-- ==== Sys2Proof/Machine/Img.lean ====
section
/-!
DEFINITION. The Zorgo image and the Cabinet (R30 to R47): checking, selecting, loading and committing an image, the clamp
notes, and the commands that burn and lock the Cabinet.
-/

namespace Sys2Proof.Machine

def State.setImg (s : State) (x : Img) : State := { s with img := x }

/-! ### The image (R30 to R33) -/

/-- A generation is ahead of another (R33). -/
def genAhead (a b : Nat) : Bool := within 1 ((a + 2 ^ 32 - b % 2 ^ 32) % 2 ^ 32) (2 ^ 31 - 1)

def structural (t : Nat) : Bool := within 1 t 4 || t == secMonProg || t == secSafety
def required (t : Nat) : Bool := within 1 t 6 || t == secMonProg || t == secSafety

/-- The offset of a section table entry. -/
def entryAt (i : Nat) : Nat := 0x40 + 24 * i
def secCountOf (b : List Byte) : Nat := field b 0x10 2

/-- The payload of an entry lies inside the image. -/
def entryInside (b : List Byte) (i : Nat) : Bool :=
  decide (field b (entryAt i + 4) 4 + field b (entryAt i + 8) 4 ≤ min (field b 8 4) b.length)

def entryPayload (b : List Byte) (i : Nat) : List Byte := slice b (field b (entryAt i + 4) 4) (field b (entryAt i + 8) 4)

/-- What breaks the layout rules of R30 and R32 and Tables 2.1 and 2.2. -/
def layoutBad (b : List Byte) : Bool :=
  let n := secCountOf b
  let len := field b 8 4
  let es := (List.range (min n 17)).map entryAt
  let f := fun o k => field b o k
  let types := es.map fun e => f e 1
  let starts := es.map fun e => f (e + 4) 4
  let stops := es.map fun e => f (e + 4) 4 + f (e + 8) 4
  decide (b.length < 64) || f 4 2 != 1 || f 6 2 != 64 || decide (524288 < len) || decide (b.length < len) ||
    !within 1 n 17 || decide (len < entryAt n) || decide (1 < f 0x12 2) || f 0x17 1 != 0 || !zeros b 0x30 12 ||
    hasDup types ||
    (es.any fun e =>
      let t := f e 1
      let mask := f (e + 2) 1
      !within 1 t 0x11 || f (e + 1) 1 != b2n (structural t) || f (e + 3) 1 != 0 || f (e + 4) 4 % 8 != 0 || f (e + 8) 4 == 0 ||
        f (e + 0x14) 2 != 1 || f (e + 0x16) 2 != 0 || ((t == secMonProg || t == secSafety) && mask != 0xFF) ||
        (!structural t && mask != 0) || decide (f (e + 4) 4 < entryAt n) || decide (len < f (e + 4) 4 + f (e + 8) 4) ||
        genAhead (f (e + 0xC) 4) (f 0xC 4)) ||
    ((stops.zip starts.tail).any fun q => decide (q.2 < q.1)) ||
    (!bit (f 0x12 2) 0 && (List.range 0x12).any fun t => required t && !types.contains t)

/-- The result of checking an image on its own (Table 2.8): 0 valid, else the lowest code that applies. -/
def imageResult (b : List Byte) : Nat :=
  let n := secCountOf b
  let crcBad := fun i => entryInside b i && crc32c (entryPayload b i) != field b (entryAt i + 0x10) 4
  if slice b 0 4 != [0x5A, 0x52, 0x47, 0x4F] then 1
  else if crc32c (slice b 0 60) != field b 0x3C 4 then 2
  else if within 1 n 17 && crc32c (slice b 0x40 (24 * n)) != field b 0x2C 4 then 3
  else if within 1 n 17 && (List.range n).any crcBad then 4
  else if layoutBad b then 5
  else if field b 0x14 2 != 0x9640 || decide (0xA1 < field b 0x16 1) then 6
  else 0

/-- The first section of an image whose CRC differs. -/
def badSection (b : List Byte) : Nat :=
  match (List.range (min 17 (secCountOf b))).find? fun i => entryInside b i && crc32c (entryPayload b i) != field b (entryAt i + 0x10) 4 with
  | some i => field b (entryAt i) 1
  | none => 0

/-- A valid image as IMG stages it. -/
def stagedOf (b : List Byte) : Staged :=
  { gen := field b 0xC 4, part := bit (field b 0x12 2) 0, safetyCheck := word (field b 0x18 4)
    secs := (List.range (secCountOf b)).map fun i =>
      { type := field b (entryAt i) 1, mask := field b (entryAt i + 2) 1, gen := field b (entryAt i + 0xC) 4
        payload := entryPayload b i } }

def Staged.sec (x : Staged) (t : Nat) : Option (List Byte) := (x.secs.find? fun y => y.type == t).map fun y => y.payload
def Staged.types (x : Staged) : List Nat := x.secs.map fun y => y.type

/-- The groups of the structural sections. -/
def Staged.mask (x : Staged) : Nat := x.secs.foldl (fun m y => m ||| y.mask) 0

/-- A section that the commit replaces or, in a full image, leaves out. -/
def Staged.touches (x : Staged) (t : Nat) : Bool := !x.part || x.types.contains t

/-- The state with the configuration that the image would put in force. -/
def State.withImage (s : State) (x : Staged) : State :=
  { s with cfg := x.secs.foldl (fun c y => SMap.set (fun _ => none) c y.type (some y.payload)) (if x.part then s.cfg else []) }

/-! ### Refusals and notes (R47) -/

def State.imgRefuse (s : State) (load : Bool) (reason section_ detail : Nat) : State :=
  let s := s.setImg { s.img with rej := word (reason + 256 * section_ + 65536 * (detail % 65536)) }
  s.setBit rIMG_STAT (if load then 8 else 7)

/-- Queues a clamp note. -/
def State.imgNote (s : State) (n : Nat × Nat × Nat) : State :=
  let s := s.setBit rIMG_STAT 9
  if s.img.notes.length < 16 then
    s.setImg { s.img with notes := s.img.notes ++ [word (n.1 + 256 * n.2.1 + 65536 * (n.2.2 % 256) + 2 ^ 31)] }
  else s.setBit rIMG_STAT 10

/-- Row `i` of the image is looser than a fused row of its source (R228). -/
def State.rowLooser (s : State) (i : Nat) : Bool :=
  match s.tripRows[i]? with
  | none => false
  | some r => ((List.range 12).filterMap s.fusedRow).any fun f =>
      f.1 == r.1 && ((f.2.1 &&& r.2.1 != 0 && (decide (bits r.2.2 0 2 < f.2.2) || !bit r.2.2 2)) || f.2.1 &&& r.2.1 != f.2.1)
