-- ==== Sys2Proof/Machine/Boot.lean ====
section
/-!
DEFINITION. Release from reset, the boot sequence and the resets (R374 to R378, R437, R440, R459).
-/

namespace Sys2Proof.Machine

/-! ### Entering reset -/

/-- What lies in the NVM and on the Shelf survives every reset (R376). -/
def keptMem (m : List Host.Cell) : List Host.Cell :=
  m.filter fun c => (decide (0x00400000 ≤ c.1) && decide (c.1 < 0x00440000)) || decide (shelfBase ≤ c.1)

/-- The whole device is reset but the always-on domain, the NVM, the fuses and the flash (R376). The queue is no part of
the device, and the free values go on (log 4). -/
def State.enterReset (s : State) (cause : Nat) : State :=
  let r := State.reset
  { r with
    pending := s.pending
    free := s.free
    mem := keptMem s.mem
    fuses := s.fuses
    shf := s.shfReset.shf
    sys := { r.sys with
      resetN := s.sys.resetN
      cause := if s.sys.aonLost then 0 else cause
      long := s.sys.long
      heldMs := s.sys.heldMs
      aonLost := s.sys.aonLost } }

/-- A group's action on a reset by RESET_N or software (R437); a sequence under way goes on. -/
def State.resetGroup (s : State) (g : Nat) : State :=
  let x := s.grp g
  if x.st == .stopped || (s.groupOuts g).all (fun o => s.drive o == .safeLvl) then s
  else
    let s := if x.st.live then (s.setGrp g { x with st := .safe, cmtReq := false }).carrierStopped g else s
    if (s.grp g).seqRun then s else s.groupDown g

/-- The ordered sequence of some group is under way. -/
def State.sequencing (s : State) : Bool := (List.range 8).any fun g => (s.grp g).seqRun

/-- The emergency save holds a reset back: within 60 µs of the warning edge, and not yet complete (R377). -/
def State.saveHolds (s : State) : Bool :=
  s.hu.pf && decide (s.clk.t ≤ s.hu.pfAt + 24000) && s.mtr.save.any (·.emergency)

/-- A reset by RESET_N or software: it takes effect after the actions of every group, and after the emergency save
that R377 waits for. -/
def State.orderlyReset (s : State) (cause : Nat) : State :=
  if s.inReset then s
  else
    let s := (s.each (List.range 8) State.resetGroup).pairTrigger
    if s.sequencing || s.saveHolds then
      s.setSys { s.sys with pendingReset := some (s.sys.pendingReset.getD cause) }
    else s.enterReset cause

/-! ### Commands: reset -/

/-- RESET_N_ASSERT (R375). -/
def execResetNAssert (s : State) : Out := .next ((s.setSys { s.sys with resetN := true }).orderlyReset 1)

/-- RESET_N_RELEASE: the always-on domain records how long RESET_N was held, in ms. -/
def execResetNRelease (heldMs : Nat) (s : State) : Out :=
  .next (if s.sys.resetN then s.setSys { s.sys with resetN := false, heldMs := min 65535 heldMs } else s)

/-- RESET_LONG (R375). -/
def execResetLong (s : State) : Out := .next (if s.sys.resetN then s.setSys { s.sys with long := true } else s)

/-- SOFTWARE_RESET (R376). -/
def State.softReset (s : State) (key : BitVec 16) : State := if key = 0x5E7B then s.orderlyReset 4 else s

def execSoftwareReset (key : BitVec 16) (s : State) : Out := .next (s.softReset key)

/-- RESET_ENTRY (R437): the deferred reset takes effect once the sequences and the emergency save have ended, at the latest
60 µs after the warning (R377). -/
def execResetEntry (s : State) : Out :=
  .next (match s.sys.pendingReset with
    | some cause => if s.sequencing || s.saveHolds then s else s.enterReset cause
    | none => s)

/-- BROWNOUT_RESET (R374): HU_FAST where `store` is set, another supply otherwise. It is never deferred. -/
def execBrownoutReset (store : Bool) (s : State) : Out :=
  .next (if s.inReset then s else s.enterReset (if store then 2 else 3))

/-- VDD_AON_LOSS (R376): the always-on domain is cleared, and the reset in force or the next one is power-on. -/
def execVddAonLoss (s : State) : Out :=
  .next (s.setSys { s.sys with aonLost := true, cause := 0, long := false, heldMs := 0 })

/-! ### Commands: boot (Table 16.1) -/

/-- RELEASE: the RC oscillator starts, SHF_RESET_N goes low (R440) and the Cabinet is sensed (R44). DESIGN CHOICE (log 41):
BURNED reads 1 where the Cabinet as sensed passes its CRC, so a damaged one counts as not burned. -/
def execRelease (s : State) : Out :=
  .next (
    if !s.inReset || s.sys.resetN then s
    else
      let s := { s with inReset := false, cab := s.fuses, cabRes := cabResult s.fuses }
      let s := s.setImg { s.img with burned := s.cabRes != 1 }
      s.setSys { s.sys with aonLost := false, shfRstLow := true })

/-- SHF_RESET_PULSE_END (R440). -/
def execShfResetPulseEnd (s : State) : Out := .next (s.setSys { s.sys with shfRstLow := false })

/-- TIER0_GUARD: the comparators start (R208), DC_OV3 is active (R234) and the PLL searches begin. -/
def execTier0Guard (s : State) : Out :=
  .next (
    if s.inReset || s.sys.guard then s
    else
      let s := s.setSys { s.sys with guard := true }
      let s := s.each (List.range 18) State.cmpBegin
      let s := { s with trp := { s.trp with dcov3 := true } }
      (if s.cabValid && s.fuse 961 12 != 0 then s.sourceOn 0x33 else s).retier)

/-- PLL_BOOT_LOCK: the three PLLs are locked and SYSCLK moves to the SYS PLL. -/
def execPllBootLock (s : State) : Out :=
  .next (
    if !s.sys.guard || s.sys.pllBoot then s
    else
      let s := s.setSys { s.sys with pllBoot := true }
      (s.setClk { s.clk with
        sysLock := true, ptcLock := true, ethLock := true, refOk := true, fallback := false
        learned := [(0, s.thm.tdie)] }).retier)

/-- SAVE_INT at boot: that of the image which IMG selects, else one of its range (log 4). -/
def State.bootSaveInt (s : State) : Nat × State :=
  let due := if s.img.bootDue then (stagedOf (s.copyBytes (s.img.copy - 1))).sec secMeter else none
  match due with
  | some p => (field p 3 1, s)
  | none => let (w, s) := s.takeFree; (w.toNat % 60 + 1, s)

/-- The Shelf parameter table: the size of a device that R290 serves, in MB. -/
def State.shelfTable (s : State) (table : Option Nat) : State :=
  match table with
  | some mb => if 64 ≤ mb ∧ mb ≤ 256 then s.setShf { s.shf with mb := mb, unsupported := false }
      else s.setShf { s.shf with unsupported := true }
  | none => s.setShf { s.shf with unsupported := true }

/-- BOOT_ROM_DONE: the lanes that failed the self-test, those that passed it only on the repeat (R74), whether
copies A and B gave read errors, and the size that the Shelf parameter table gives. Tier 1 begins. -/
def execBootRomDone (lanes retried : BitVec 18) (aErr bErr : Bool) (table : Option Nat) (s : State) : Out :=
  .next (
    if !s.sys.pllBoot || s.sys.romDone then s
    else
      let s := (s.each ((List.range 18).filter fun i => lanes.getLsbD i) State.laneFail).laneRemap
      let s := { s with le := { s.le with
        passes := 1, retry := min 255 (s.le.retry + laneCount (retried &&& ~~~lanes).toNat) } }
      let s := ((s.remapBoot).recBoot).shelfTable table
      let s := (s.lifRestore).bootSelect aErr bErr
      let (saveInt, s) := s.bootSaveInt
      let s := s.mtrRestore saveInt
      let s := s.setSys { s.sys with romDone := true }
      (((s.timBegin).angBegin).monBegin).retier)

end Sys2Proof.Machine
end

----------------------------------------

**Exercise**
Beginning at the line above with "(!structural t &&" and finishing at the line with "let crcBad := fun", return each line exactly and return nothing else.

**Task output**
        (!structural t && mask != 0) || decide (f (e + 4) 4 < entryAt n) || decide (len < f (e + 4) 4 + f (e + 8) 4) ||
        genAhead (f (e + 0xC) 4) (f 0xC 4)) ||
    ((stops.zip starts.tail).any fun q => decide (q.2 < q.1)) ||
    (!bit (f 0x12 2) 0 && (List.range 0x12).any fun t => required t && !types.contains t)

/-- The result of checking an image on its own (Table 2.8): 0 valid, else the lowest code that applies. -/
def imageResult (b : List Byte) : Nat :=
  let n := secCountOf b
  let crcBad := fun i => entryInside b i && crc32c (entryPayload b i) != field b (entryAt i + 0x10) 4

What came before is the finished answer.